La rubrique Hétéros amène les lecteurs sur un autre terrain, celui des violences sexuelles à l’adolescence. Pascal Roman illustre son propos sur les enjeux narcissiques et identitaires inhérents à cette violence par une vignette clinique étoffée.

Puis, dans la rubrique Échos, deux courts textes rédigés par Domique Scarfone revisitent de façon originale deux concepts phares pour la psychanalyse : l’inconscient et le statut du savoir.

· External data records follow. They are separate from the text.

/-- A shape record from its 160 bytes (R223). -/
def parseShape (r : List Byte) : Shape :=
  let w := recDw r 0
  { ndim := fld w 0 3, esize := fld w 4 3, slay := fld w 8 4, dlay := fld w 12 4, lconv := bitAt w 16, crec := bitAt w 17,
    fcvt := fld w 18 2, ffmt := fld w 20 3, frnd := fld w 23 3, fsat := bitAt w 26, scb := fld w 27 5, dcb := fld w 32 5,
    rop := fld w 37 3, rtyp := fld w 40 4, soff := fld (recDw r 1) 0 41, doff := fld (recDw r 2) 0 41, ring := recDw r 3,
    ixh := recDw r 4, ioff := fld (recDw r 5) 0 41,
    ext := (rangeFrom 0 6).map fun d => fld (recDw r (8 + 2 * d)) 0 32,
    sstr := (rangeFrom 0 6).map fun d => signed 32 (fld (recDw r (9 + 2 * d)) 0 32),
    dstr := (rangeFrom 0 6).map fun d => signed 32 (fld (recDw r (9 + 2 * d)) 32 32) }

/-- Reserved fields of the record are zero. -/
def reservedZero (r : List Byte) (ndim : Nat) : Bool :=
  recDw r 0 &&& 0xFFFFF00000000088#64 == 0 && fld (recDw r 1) 41 23 == 0 && fld (recDw r 2) 41 23 == 0 && fld (recDw r 5) 41 23 == 0 &&
    recDw r 6 == 0 && recDw r 7 == 0 &&
    (rangeFrom 0 6).all fun d => fld (recDw r (8 + 2 * d)) 32 32 == 0 &&
      (d < ndim || (recDw r (8 + 2 * d) == 0 && recDw r (9 + 2 * d) == 0))

/-- Extents in use. -/
def Shape.exts (c : Shape) : List Nat := c.ext.take c.ndim
/-- Number of positions. -/
def Shape.total (c : Shape) : Nat := c.exts.foldl (· * ·) 1

/-- The narrow format of a code of `ffmt` (R41). -/
def narrowOf : Nat → NarrowFmt
  | 0 => .fp4 | 1 => .e4m3 | 2 => .e5m2 | 3 => .bf16 | 4 => .fp16 | 5 => .int8 | _ => .int4

/-- Source and destination element sizes, in nibbles (R224). -/
def Shape.es (c : Shape) : Nat := match c.esize with | 0 => 2 | 1 => 4 | 2 => 8 | 3 => 16 | _ => 1
def Shape.ed (c : Shape) : Nat :=
  match c.fcvt with
  | 1 => (narrowOf c.ffmt).bits / 4
  | 2 => 8
  | _ => c.es

/-- Size in nibbles of a RED element type. -/
def rtypSize : Nat → Nat
  | 0 | 2 | 4 => 8 | 1 | 3 => 16 | _ => 4

/-- The layout conditions of R224 on one side: layout, start, element size in nibbles, first stride and first extent. R224 asks of BPLANE that
`esize` be a byte; the model asks it of the side's own elements too, so that a conversion to another size has no BPLANE destination (log 97). -/
def layOk (lay off e : Nat) (str0 : Int) (ext0 esize : Nat) : Bool :=
  (lay != 1 || (off % 128 = 0 && str0 = 1 && ext0 * e % 256 = 0)) && (lay != 4 || (esize = 0 && e = 2)) && (e != 1 || lay = 0 || lay = 5)

/-- Codes of a record are assigned (R223). -/
def codesOk (c : Shape) : Bool :=
  1 ≤ c.ndim && c.ndim ≤ 6 && c.esize ≤ 4 && c.slay ≤ 5 && c.dlay ≤ 5 && c.fcvt ≤ 2 && c.ffmt ≤ 6 && c.frnd ≤ 3 && c.rop ≤ 5 &&
    c.rtyp ≤ 6 && (c.scb = 0 || 16 ≤ c.scb) && (c.dcb = 0 || 16 ≤ c.dcb) && c.ioff % 4 = 0 && c.exts.all fun e => 1 ≤ e

/-- What a command asks of its record (R225). -/
def kindOk (k : CopyKind) (c : Shape) : Bool :=
  (c.slay = c.dlay || c.lconv) &&
    match k with
    | .copy =>
      (c.fcvt != 1 || c.esize = 2) && (c.fcvt != 2 || c.es = (narrowOf c.ffmt).bits / 4) && c.rop = 0 && c.rtyp = 0 && c.ixh = 0
    | .red =>
      c.fcvt = 0 && c.es = rtypSize c.rtyp && (c.rop < 3 || c.rtyp ≤ 3) && c.scb = 0 && c.dcb = 0 && c.ixh = 0
    | .gath | .scat => c.ndim = 2 && c.fcvt = 0 && c.ixh != 0 && c.scb = 0 && c.dcb = 0
    | .fill => c.fcvt = 0 && c.scb = 0 && c.soff = 0 && (c.sstr.all fun x => x == 0) && c.ixh = 0
    | .cmp => c.fcvt = 0 && c.crec && c.scb = 0 && c.dcb = 0 && c.ixh = 0

/-- A well-formed record (R223 to R225). R224 does not except the source of FILL, which has none, from the conditions on a layout: its `slay`
ROW128 is malformed, since `sstr` must then be 0 (log 98). -/
def shapeOk (k : CopyKind) (va : Nat) (r : List Byte) (c : Shape) : Bool :=
  va % 8 = 0 && reservedZero r c.ndim && codesOk c && kindOk k c && c.total ≤ 2 ^ 40 &&
    layOk c.slay c.soff c.es (c.sstr.headD 0) (c.ext.headD 0) c.esize &&
    layOk c.dlay c.doff c.ed (c.dstr.headD 0) (c.ext.headD 0) c.esize

/-! Positions and elements (R224) -/

/-- Indices of a position: dimension 0 varies fastest. -/
def digits : List Nat → Nat → List Nat
  | [], _ => []
  | e :: r, p => p % e :: digits r (p / e)

/-- An exact linear element number. -/
def linear : List Nat → List Int → Int
  | i :: r, x :: y => (i : Int) * x + linear r y
  | _, _ => 0

/-- Linear offset, in nibbles, of an element number of a side. -/
def linOff (off e : Nat) (n : Int) : Int := 2 * (off : Int) + n * (e : Int)

/-- Byte offset of a linear byte offset under a layout (R224). -/
def layMap (lay l : Nat) : Nat :=
  let line := l / 128
  match lay with
  | 2 => 128 * line + 16 * ((l % 128 / 16) ^^^ (line % 8)) + l % 16
  | 3 => 128 * line + 4 * ((l % 128 / 4) ^^^ (line % 32)) + l % 4
  | _ => l

/-- Byte offsets of an element of `e` nibbles at a linear offset in nibbles. -/
def elemOffs (lay e l : Nat) : List Nat :=
  if lay = 4 then (rangeFrom 0 8).map fun p => 128 * (l / 2 / 128) + 16 * p + l / 2 % 128 / 8
  else (rangeFrom (l / 2) (if e = 1 then 1 else e / 2)).map (layMap lay)

/-- The element that bytes hold. -/
def elemGet (lay e l : Nat) (b : List Byte) : Nat :=
  if lay = 4 then
    (rangeFrom 0 8).foldl (fun v p => v + if (b.getD p 0).getLsbD (l / 2 % 8) then 2 ^ (7 - p) else 0) 0
  else if e = 1 then leNat b / 16 ^ (l % 2) % 16
  else leNat b

/-- Those bytes with the element replaced. -/
def elemPut (lay e l : Nat) (b : List Byte) (v : Nat) : List Byte :=
  if lay = 4 then
    (rangeFrom 0 8).map fun p =>
      let o := (b.getD p 0).toNat
      let k := 2 ^ (l / 2 % 8)
      BitVec.ofNat 8 (o - o / k % 2 * k + v / 2 ^ (7 - p) % 2 * k)
  else if e = 1 then
    let o := leNat b
    let k := 16 ^ (l % 2)
    leBytes 1 (o - o / k % 16 * k + v % 16 * k)
  else leBytes (e / 2) v

/-! What a command touches -/

/-- Bytes that one side touches: the offsets in iteration order; none when one of them is negative. -/
def touched (c : Shape) (dst : Bool) : Option (List Nat) :=
  let off := if dst then c.doff else c.soff
  let e := if dst then c.ed else c.es
  let str := if dst then c.dstr else c.sstr
  let lay := if dst then c.dlay else c.slay
  ((rangeFrom 0 c.total).mapM fun p =>
    let l := linOff off e (linear (digits c.exts p) str)
    if l < 0 then none else some (elemOffs lay e l.toNat)).map List.flatten

/-- The least and the greatest byte offset that a side touches, which may be negative. -/
def sideBounds (c : Shape) (dst : Bool) : Int × Int :=
  let off := if dst then c.doff else c.soff
  let e := if dst then c.ed else c.es
  let str := if dst then c.dstr else c.sstr
  let lay := if dst then c.dlay else c.slay
  let ends (p : Nat) : Int × Int :=
    let l := linOff off e (linear (digits c.exts p) str)
    let o := elemOffs lay e l.toNat
    if l < 0 then (l / 2, (l + e - 1) / 2) else ((o.foldl min (o.headD 0) : Nat), (o.foldl max 0 : Nat))
  (rangeFrom 1 (c.total - 1)).foldl (fun b p => (min b.1 (ends p).1, max b.2 (ends p).2)) (ends 0)

/-- The side that an index list addresses is touched across its whole length (R228). -/
def indexed (k : CopyKind) (dst : Bool) : Bool :=
  match k with | .gath => !dst | .scat => dst | .copy | .red | .fill | .cmp => false

/-- Least and greatest of some offsets. -/
def bounds (l : List Nat) : Nat × Nat := (l.foldl min (l.headD 0), l.foldl max 0)

/-- BLK8 on a side whose offsets the record gives: each linear offset lies below 256 times the buffer's `lparam` (R224). -/
def blkSide (s : State) (c : Shape) (hv : Word) (dst : Bool) : Bool :=
  (if dst then c.dlay else c.slay) != 5 ||
    match capAt s (hIndex hv), touched c dst with
    | some b, some l => l.all fun o => o < 256 * b.lparam
    | _, _ => true

/-- The BLK8 condition of R224 on both sides, which makes a record malformed (R225). A side that an index list addresses has offsets only when it
runs (R234). -/
def blkOk (s : State) (k : CopyKind) (c : Shape) (dst src : Word) : Bool :=
  let side (isDst : Bool) (reg : Word) : Bool :=
    indexed k isDst || match cbOfCode (if isDst then c.dcb else c.scb) with
      | some n => blkSide s c (cbAt s.h n).handle isDst
      | none => blkSide s c reg isDst
  side true dst && (k == .fill || side false src)

/-- The bytes of a buffer that a layout admits: the scale region of BLK8 is never touched (R224). -/
def layLimit (lay : Nat) (c : Cap) : Nat := if lay = 5 then min c.length (256 * c.lparam) else c.length

/-! Issue (R228) -/

/-- The first byte of a range at which the executing hart may not load, line by line. -/
def checkLoads (s : State) (va n : Nat) : Res Unit :=
  each (fun l =>
    let a := max l va
    match rightAt s a with
    | .quarantined => .error (.trap causeQuarantined (word a))
    | .lent => .error (.stall s)
    | r => check (r.allows false) causeOwnership (word a)) (linesOf va n)

/-- The end of the buffer that gives the executing hart its load right at an address. -/
def bufEnd (s : State) (va : Nat) : Option Nat :=
  let a := capAddr s va
  firstSome (fun g =>
    match capAt s g.index with
    | some c =>
      if c.gen == g.gen && c.state != .free && c.base ≤ a && a < c.base + c.length && (rightUnder s.h g c a).allows false then
        some (va + (c.base + c.length - a))
      else none
    | none => none) (s.h.holdings ++ kernelHoldings s s.h.loc)

/-- The bytes of a record of `n` bytes that lies in one held buffer (R228 check 1, R254 check 1). -/
def readHeld (s : State) (va n : Nat) : Res (List Byte × State) := do
  if inHole va then .error (.trap 5 (word va))
  checkLoads s va n
  match bufEnd s va with
  | some e => if e < va + n then .error (.trap causeOwnership (word e))
  | none => .ok ()
  let (pas, s) ← translateRange s .load va n
  match readPas s (myTile s) (myPid s) pas with
  | some b => .ok (b, noteRead s (myPid s) (pas.filter fun p => (tget (tileOf s (myTile s)).l1d p).isNone))
  | none => eccTrap s pas (myPid s) fun k => word (va + k)

/-- A handle that a command borrows: WHOLE in OWNED, or for what it only reads SHARE in SHARED (R226). -/
def borrow (s : State) (hv : Word) (share : Bool) : Res Unit := do
  let (g, c) ← checkHandle s hv true
  match g.kind with
  | .whole =>
    if c.state == .owned then .ok ()
    else if c.state == .lent && !c.lendcb then .error (.stall s)
    else .error (.trap causeCapability hv)
  | .share => check (share && c.state == .shared) causeCapability hv
  | .deposit | .notice => .error (.trap causeCapability hv)

/-- A handle operand of a copy under check. -/
structure CopyArg where
  hv : Word
  /-- Whether the command only reads it. -/
  share : Bool
  /-- Stated layout, unless the buffers may differ from it. -/
  layout : Option Nat
  /-- Touched offsets; none when one is negative. -/
  bytes : Option (List Nat)
  limit : Nat
  deriving Repr

/-- The entry of a handle. -/
def capOf (s : State) (hv : Word) : Cap := (capAt s (hIndex hv)).getD Cap.free

/-- Destination and source of a copy, when handles name them. -/
def sideArgs (s : State) (k : CopyKind) (c : Shape) (dst src : Word) : List CopyArg :=
  let side (hv : Word) (isDst : Bool) : CopyArg :=
    let cap := capOf s hv
    let lay := if isDst then c.dlay else c.slay
    { hv := hv, share := !isDst || k == .cmp, layout := if c.lconv then none else some lay,
      bytes := if indexed k isDst then some (rangeFrom 0 cap.length) else touched c isDst, limit := cap.length }
  (if c.dcb = 0 then [side dst true] else []) ++ (if c.scb = 0 && k != .fill then [side src false] else [])

/-- Index list and ring. -/
def otherArgs (s : State) (k : CopyKind) (c : Shape) : List CopyArg :=
  let ix : List CopyArg :=
    if k == .gath || k == .scat then
      [{ hv := c.ixh, share := true, layout := none, bytes := some (rangeFrom c.ioff (4 * c.ext.getD 1 0)), limit := (capOf s c.ixh).length }]
    else []
  let ring : List CopyArg :=
    if c.crec then
      [{ hv := c.ring, share := false, layout := some 0, bytes := some (rangeFrom 0 (capOf s c.ring).length),
         limit := (capOf s c.ring).length }]
    else []
  ix ++ ring

/-- The rule for a buffer that is both source and destination (R226). -/
def sameBufOk (k : CopyKind) (c : Shape) (dst src : Word) : Bool :=
  if c.dcb != 0 || c.scb != 0 || k == .fill || hIndex dst != hIndex src then true
  else match k with
    | .copy | .red | .cmp =>
      (sideBounds c true).2 < (sideBounds c false).1 || (sideBounds c false).2 < (sideBounds c true).1
    | .gath | .scat | .fill => false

En terminant, ce numéro fait place à trois articles rédigés par des professeurs de la section psychodynamique du Département de psychologie de l’Université du Québec à Montréal. Ces articles donnent un aperçu de la diversité des points de vue et des travaux d’orientation psychanalytique de ce département qui se démarque par un important contingent de professeurs de cette allégeance. Louis Brunet formalise ici le travail d’une réflexion extensive sur le statut de la psychothérapie d’orientation psychanalytique, Irène Krymko-Bleton aborde la méthodologie de recherche qu’elle a développée dans une perspective psychanalytique inspirée de la linguistique, et finalement, Marie Hazan lève le voile sur une facette méconnue de la vie d’Anna Freud.

Sophie Gilbert

[1] À noter qu’à l’image du colloque de la Revue Filigrane, le Congrès des psychanalystes de langue française de 2019 faisait place également à d’autres disciplines.

 

[2] J’utilise à dessein ce terme ici, afin de désigner le lieu où s’inscrit le malêtre dont il est question. Ce faisant, l’on peut entrevoir de nouveau une source de malentendu. De fait, la souffrance narcissique-identitaire a un entendement bien précis en psychanalyse, notamment à la suite de Roussillon. Comment peut-on témoigner de ce lien, sans plaquer une compréhension pré-formatée sur l’expérience des personnes trans?